To begin with, it is not the visible light that is shown to us but a radiation at the edge of the radio and microwave regions of the spectrum, the white-yellow-red scale indicating its intensity. And the limit of the light and dark regions does not correspond to the event horizon, which is smaller than this: there is a gap between the inner edge of the accretion disk and the horizon of the events wherein any material is quickly sucked into the hole. . In addition, it is a composite image composed of all the data collected by the network of eight individual telescopes. The amount of information used to assemble the image itself is astronomical: it is probably the most intense scientific picture in data. The EHT network collected during its five nights of viewing in April 2017 more data than the Large Hadron Collider particle accelerator at CERN in one year, stored on half a ton of hard drives. Assembling all this data into a single image is a tour de force of computer science and uses an algorithm designed largely by graduate student Katie Bouman, while she was at the Massachusetts Institute of Technology, and Andrew Chael of Harvard. Bouman 's informal cliché on a mobile phone taken by a friend while the image was taking shape on her laptop has already become iconic – she seems to be doing something ugly transgressive.
But the most striking aspect of the picture is the donut shape. We are not just lucky enough to be on Earth in the right position to see the disc from the front. It is actually oblique. It looks like a circular ring, that's about what it would look like under most viewing angles, because the light from the back of the disc, behind the black hole, is pulled up as if it came from the top of the hole by the curved space-time that the hole creates itself.

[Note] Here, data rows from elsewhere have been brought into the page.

/-- R417: the successor list of node `j`, read afresh. -/
def State.succList (s : State) (e : Eng) (v : Graph) (j : Nat) : Except Nat (List Nat) × State :=
  match s.skRead e (v.recVa j + 0x10) 16 true with
  | (([], rec_), s) =>
    let succ := wordAt rec_ 0
    let n := fld (wordAt rec_ 1) 31 0
    if fld succ 1 0 ≠ 0 then (.error 7, s)
    else
      let (r, s) := s.skRead e succ (4 * n) true
      let idx := (List.range n).map fun t => bytesNat ((r.2.drop (4 * t)).take 4)
      (match firstCode r.1 with
      | some c => .error c
      | none => if idx.any fun x => decide (v.count ≤ x) then .error 0x41 else .ok idx, s)
  | ((cs, _), s) => (.error ((firstCode cs).getD 8), s)

/-- R417: the lists of some nodes, in the order given. -/
def State.succLists (s : State) (e : Eng) (v : Graph) (js : List Nat) : List (Except Nat (List Nat)) × State :=
  s.visit (fun s j => s.succList e v j) js

/-! Stopping a node's tasks (R275). -/

/-- R36, R267, R275: the launches that `sel` chooses end: their tasks are stopped, and those still queued are withdrawn when they reach
dispatch. -/
def State.stopLaunches (s : State) (sel : Nat → Packet → Bool) : State :=
  let ls := (s.disp.launches.filter fun l => sel l.2.part l.2.pkt && !l.2.cancelled).map (·.1)
  let s := s.modDisp fun d => { d with
    launches := mapVals (fun n v => if ls.contains n then { v with cancelled := true } else v) d.launches
    queues := mapVals (fun _ q => { q with
      buf := q.buf.map fun p => if sel q.part p then { p with gone := true } else p
      spill := q.spill.map fun p => if sel q.part p then { p with gone := true } else p }) d.queues }
  let s := s.slotNums.foldl (init := s) fun s i =>
    match (s.slot i).task.launch with
    | some l => if ls.contains l && (s.slot i).live then s.cancelTask i else s
    | none => s
  ls.foldl (init := s) fun s l => match get? s.disp.launches l with
    | some v => if v.live = 0 then s.finishLaunch l else s
    | none => s

/-- The launches of node `j` of graph `g`. -/
def isNodeOf (g j : Nat) (p : Packet) : Bool :=
  match p.node with
  | some (a, _, b) => a = g && b = j
  | none => false

/-- R275, R282: the run of node `j` of graph `g` ends: its tasks are stopped, and a completion of it that is held or on its way is
discarded. -/
def State.stopNode (s : State) (g j : Nat) : State :=
  let mine (e : HeldEv) : Bool := match e with
    | .completion n _ => n = j
    | .token _ => false
  let s := s.modSk fun k => { k with done := k.done.filter fun d => !(d.2.graph = g && d.2.node = j) }
  (s.modGraph g fun v => { v with held := v.held.filter fun e => !mine e }).stopLaunches fun _ p => isNodeOf g j p

/-! Waves (R275, R277). -/

/-- R275: node `origin` starts a wave. -/
def State.startWave (s : State) (g origin : Nat) : State :=
  (s.modGraph g fun v => { v with
    waves := v.waves + 1, status := .wave, cursor := BitVec.ofNat 32 origin
    wave := some { origin := some origin, level := [origin], cone := [], listFault := none, rollback := false } }).backHeader g

/-- R269: node `j` becomes FAULT with a code, and starts a wave. -/
def State.faultNode (s : State) (g j code : Nat) : State :=
  let run : Bool := match s.graph? g with
    | some v => decide ((v.node j).st = .run)
    | none => false
  let s := s.modNode g j fun n => { n with fcode := BitVec.ofNat 8 code, st := .fault, lookup := false, copy := none, missed := false }
  let s := if run then s.stopNode g j else s
  s.startWave g j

Even if we saw the black hole thoroughly, the accretion disc would not be just a linear object, but would look like a kind of halo, although it has a sombrero shape: an image very similar to the one used for the film Interstellar, which was based on expert advice from Kip Thorne, astrophysicist Nobel laureate.
Even the fact that the ring is brighter on one side than on the other does not constitute a mere artifact of the image but a real effect, as the disc material of Accretion oscillates towards us at a speed close to that of light. one side backing away from the other. That all this corresponds to the predictions of general relativity shows once again that Einstein's theory is perfect.
You can then consider the black hole image as a sort of "real look" distortion, much like an image shot by a strange-shaped lens. But in this case, the goal is the space-time itself. Which is to say: there is no other "what would it really look like", free from such distortions – because there is no meaningful definition of reality outside of Geometric limits of space-time. Light, from this point of view, is not at all "curved": it travels all along in straight lines, but it is the sense of "right" itself that is altered by the gravity of the black hole . This That's why the image of the black hole is strangely bizarre. Once you know what you are really looking at, you realize that you do not see things hanging in space and time, but things that reshape space and time. It is a visual proof that the fabric of reality can be distorted. Bouman is right: this image is really transgressive.